*DATA TO EXAMINE:*

▼▼▼

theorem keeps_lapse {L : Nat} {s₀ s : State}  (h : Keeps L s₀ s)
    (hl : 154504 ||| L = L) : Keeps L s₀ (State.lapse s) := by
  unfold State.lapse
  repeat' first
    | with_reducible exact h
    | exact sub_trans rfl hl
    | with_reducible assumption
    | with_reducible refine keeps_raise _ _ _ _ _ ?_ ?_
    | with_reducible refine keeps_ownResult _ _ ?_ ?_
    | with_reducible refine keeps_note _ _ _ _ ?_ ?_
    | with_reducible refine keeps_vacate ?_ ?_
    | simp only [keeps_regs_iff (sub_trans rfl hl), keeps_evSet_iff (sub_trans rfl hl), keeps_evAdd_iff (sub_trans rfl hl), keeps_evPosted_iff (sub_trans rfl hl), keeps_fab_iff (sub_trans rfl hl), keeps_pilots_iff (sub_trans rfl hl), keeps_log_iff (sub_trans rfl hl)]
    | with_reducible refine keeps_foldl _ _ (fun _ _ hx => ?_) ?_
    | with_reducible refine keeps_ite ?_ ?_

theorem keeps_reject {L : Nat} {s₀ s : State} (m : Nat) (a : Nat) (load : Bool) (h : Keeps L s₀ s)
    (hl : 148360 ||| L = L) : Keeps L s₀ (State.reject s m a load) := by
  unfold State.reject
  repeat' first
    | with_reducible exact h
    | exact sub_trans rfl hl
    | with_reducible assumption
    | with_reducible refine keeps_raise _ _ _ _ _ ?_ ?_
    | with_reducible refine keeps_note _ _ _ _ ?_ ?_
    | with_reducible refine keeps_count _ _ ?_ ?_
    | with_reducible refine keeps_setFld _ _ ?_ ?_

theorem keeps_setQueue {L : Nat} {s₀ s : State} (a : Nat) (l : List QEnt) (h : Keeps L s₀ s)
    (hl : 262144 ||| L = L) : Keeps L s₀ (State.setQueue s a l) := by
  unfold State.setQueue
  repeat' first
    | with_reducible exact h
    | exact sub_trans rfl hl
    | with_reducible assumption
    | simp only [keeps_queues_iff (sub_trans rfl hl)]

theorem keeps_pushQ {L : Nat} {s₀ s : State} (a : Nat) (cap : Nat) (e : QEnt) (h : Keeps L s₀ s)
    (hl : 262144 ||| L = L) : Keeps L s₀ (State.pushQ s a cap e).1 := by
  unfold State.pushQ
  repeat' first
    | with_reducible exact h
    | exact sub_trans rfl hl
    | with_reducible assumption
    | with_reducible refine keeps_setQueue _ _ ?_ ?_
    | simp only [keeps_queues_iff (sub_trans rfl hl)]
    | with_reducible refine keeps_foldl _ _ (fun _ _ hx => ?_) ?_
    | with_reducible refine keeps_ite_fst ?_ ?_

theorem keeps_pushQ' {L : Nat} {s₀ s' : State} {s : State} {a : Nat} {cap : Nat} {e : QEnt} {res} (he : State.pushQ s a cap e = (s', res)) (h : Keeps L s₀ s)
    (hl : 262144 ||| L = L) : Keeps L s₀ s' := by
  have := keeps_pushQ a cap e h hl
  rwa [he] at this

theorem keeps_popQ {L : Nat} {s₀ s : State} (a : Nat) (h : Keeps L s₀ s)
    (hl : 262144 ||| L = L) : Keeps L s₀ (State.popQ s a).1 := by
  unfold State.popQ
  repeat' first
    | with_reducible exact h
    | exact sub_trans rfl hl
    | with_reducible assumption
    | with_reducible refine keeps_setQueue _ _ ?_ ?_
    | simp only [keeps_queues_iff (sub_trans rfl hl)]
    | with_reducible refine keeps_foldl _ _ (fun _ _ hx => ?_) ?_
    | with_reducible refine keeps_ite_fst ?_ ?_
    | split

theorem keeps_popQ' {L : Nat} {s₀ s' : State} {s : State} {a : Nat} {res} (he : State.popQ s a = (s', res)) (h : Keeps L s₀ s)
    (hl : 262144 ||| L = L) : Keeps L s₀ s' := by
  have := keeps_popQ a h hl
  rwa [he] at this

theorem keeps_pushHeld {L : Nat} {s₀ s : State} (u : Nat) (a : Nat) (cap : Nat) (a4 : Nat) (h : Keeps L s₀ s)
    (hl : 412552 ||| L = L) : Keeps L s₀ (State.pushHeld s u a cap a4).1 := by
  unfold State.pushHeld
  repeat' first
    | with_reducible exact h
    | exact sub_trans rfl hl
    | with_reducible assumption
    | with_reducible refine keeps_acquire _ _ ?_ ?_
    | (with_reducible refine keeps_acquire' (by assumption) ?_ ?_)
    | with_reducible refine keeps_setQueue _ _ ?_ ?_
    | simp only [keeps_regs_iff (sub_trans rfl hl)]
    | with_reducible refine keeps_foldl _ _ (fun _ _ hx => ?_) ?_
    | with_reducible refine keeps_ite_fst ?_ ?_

▲▲▲
▼▼▼

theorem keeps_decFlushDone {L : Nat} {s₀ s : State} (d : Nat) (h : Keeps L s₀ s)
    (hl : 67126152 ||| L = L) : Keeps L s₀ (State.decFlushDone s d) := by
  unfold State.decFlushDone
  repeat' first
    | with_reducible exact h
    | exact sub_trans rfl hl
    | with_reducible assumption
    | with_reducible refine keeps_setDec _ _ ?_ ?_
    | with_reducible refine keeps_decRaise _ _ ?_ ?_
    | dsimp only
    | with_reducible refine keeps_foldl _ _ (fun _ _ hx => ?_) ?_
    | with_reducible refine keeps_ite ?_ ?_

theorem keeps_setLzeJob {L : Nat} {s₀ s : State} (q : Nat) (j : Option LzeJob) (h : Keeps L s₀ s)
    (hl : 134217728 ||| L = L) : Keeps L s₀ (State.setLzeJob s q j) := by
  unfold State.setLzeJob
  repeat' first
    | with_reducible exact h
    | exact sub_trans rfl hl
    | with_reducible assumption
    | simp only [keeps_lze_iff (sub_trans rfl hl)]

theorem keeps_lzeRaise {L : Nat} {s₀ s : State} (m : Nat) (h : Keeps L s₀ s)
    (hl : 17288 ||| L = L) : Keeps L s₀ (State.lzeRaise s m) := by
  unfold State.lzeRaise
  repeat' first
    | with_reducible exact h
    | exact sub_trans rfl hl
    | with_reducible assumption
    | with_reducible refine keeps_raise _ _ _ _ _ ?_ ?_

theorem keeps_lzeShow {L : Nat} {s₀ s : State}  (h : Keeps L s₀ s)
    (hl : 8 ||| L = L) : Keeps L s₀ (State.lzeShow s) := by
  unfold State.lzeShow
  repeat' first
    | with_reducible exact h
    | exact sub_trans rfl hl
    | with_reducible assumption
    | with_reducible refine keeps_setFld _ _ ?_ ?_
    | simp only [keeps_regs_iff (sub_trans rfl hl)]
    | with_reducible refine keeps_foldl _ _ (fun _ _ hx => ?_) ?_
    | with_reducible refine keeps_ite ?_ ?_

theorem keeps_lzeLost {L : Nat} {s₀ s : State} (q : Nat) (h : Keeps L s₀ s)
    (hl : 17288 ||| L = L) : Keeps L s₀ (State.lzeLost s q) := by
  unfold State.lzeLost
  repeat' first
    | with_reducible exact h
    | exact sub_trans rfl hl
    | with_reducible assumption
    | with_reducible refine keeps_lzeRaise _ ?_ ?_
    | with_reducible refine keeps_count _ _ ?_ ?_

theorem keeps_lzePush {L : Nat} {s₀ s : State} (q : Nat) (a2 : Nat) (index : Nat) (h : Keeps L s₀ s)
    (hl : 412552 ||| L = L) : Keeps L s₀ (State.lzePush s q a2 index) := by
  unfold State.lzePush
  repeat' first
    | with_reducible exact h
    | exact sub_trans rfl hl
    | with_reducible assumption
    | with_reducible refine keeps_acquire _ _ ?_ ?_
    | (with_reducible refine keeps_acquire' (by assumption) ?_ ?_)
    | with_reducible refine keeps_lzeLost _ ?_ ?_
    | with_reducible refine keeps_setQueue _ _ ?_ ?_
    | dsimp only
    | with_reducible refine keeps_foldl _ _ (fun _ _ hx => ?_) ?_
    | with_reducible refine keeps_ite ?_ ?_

▲▲▲

All of the lines above that carry the string "index" need to be found and copied.

*EXERCISE ANSWER:*
theorem keeps_lzePush {L : Nat} {s₀ s : State} (q : Nat) (a2 : Nat) (index : Nat) (h : Keeps L s₀ s)
    (hl : 412552 ||| L = L) : Keeps L s₀ (State.lzePush s q a2 index) := by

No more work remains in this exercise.